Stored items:
-- ==== Sys2Proof/Syntax.lean ====
section
/-! DEFINITION. The commands of the module as syntax: one constructor per row of the table of operations
and events, with the row's operands: the instance it acts on, the values written, and the facts of the
outside world that the event reports. -/

namespace Sys2Proof

/-- What the error-checking of a memory word read reports (R70, R71). -/
inductive Ecc where
  | clean | correctable | uncorrectable
  deriving DecidableEq, Repr

/-- What has disturbed the memories and links since the last command (log entry 90): an SRAM word whose stored bits
changed, and whether they are more than the code corrects (R70, R71); a DRAM line whose stored ciphertext and tag are
other ones now (R76, R80); parity errors that the next fabric transfer meets in a row (R73); CRC mismatches that the
next DRAM burst meets in a row (R78, R79); an error or no completion for the next host read (R301); a second copy of a
dual-stored register that changed (R75). -/
structure FabEnv where
  sram : Option (Nat × Bool)
  dram : Option (Nat × (Bytes × Bytes))
  parityErrors : Nat
  dramResends : Nat
  hostError : Bool
  dual : Option (Nat × Word32)
  deriving DecidableEq, Repr, Inhabited

/-- The address of a fabric access: an internal one, or an offset in a BAR of the function whose request the Bridge
carries (R63, R270). -/
inductive AccAddr where
  | internal (a : Nat)
  | bar (b off : Nat)
  deriving DecidableEq, Repr

/-- What a fabric access does: it reads or fetches a number of bytes, or writes bytes. -/
inductive FabOp where
  | read (len : Nat)
  | fetch (len : Nat)
  | write (bytes : Bytes)
  deriving DecidableEq, Repr

/-- A written or read width in bits (R65). -/
inductive Width where
  | w8 | w16 | w32 | w64
  deriving DecidableEq, Repr

/-! ## Frames

The layouts of IEC 61850 messages, IP, IEEE 1588 and IEC 62439-3 are not the spec's: what their fields hold
comes as a view beside a frame's octets (log entry 17). -/

/-- One ASDU of a sampled-value frame: its svID, its smpCnt, and for each channel the 32-bit sample and the quality
bits Q3 to Q0 (R102, R223). -/
structure Asdu where
  svId : Bytes
  smpCnt : Nat
  chans : List (Nat × Nat)
  deriving DecidableEq, Repr, Inhabited

/-- A PRP trailer or HSR tag: the LAN it names (0 A, 1 B) and the sequence number (R213). -/
structure RedTag where
  hsr : Bool
  lan : Nat
  seq : Nat
  deriving DecidableEq, Repr, Inhabited

/-- The IP and UDP part of a frame: the session is 1 for R-GOOSE, 2 for R-SV, 0 for none (R221, R222). -/
structure IpView where
  v6 : Bool
  fragment : Bool
  extHeader : Bool
  udp : Bool
  dport : Nat
  srcIp : Bytes
  dstIp : Bytes
  session : Nat
  deriving DecidableEq, Repr, Inhabited

/-- The security extension of a frame: key identifier, received tag, the protected octets with what the
initialisation value is formed from (R236, R238). -/
structure ExtView where
  keyId : Nat
  tag : Bytes
  body : Bytes
  deriving DecidableEq, Repr, Inhabited

/-- The PTP messages of R217 and R218 with the fields the rules name: correctionField in ns and measured offset
in ns (selected source minus module time) of Sync and Follow_Up, mean peer delay in ns, a partner's peer-delay
request, domain number and rank in the best-master algorithm (lower is better) of an Announce. -/
inductive PtpMsg where
  | malformed
  | sync (twoStep : Bool) (correction offset : Int)
  | followUp (correction offset : Int)
  | pdelay (mean : Int)
  | pdelayReq
  | announce (domain rank : Nat)
  deriving DecidableEq, Repr

/-- What the fields of a frame's message hold: whether the match key can be formed (R224), APPID, goID or svID
(empty when absent), whether the structure after it is valid, the sequence fields of GOOSE and R-GOOSE with
timeAllowedToLive, the ASDUs of SV and R-SV, the routable sequence number, the security extension, the PRP or
HSR tag, whether the frame is addressed to the module alone and whether the module itself sent it, whether
its session header is complete (R314), and of a PTP frame the source port
identity with the message (R217). -/
structure MsgView where
  parsable : Bool
  ip : Option IpView
  appid : Nat
  ident : Bytes
  wellFormed : Bool
  stNum : Nat
  sqNum : Nat
  tal : Nat
  asdus : List Asdu
  seqNo : Nat
  ext : Option ExtView
  red : Option RedTag
  toModule : Bool
  own : Bool
  header : Bool
  ptp : Option (Nat × PtpMsg)
  deriving DecidableEq, Repr, Inhabited

/-- A frame on the wire: octets from the destination address to the last before the FCS, a PRP trailer or HSR tag
among them; its whole length with FCS; whether the FCS is correct; its view. -/
structure WireFrame where
  octets : Bytes
  wireLen : Nat
  fcsOk : Bool
  view : MsgView
  deriving DecidableEq, Repr, Inhabited

/-- What the card present does in a ceremony step (R445, R446, R583): it delivers a share, confirms the commit of
the written share, is removed before the confirmation, proves its holder's presence (with the card's
identity), or answers with a refusal of Table 16-10 as a status code. -/
inductive CardAnswer where
  | share (id : Bytes) (x k n seclen : Nat) (bytes check : Bytes)
  | confirmed
  | removed
  | present (card : Nat)
  | refused (status : Nat)
  deriving DecidableEq, Repr, Inhabited

/-- A data error of a job beside those of poisoned memory: none, on an operand buffer, at a byte of cell memory
(R329). -/
inductive JobErr where
  | none
  | buffer
  | cell (a : Nat)
  deriving DecidableEq, Repr

/-- A data object in the DOE mailbox: a discovery request; an SPDM request with its request code, in the clear or as
a secured message of a session; IDE_KM of a session naming the slot of a stream's key, or putting the stream to work
with it (R298, R299). -/
inductive DoeReq where
  | discovery (m : Bytes)
  | spdm (code : Nat) (m : Bytes)
  | secured (session code : Nat) (m : Bytes)
  | ideKey (session stream slot : Nat)
  | ideGo (session stream : Nat)
  deriving DecidableEq, Repr

/-- What a bank of the Rosin array measures in its periodic self-test (R416): BIAS with its trims at the upper and at the
lower limit, and the bits of the start-up window after it. -/
structure BankTest where
  bank : Nat
  up : Int
  low : Int
  bits : List Bool
  deriving DecidableEq, Repr

/-- How a die operation or a fill of the read cache ends: at a step of the retry ladder with the most bits corrected in
a codeword, undecoded at every step, failed on the die (R462, R465, R467). -/
inductive DieEnd where
  | ok (step corr : Nat)
  | uncorrectable
  | failed
  deriving DecidableEq, Repr

/-- The result of a targeted self-test (R510). -/
inductive SelfTest where
  | pass | fail | incomplete
  deriving DecidableEq, Repr

/-- Where the supply collapses during a torn-safe write (Table 16-8): nowhere; at INVALIDATE, the mark written 0 or
not; in the body after a number of words; at the mark, written or not. -/
inductive Torn where
  | whole
  | invalidate (done : Bool)
  | body (words : Nat)
  | mark (done : Bool)
  deriving DecidableEq, Repr

/-- How the protocol and parameter selection of a card ends: it succeeds, fails once and the card answers again after
the cold reset, fails again (R577). -/
inductive PpsEnd where
  | ok | once | twice
  deriving DecidableEq, Repr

:: WHAT IS NEEDED ::
The answer must be every line from the entries above that holds the string "changed".

:: EXERCISE ANSWER ::
changed, and whether they are more than the code corrects (R70, R71); a DRAM line whose stored ciphertext and tag are
dual-stored register that changed (R75). -/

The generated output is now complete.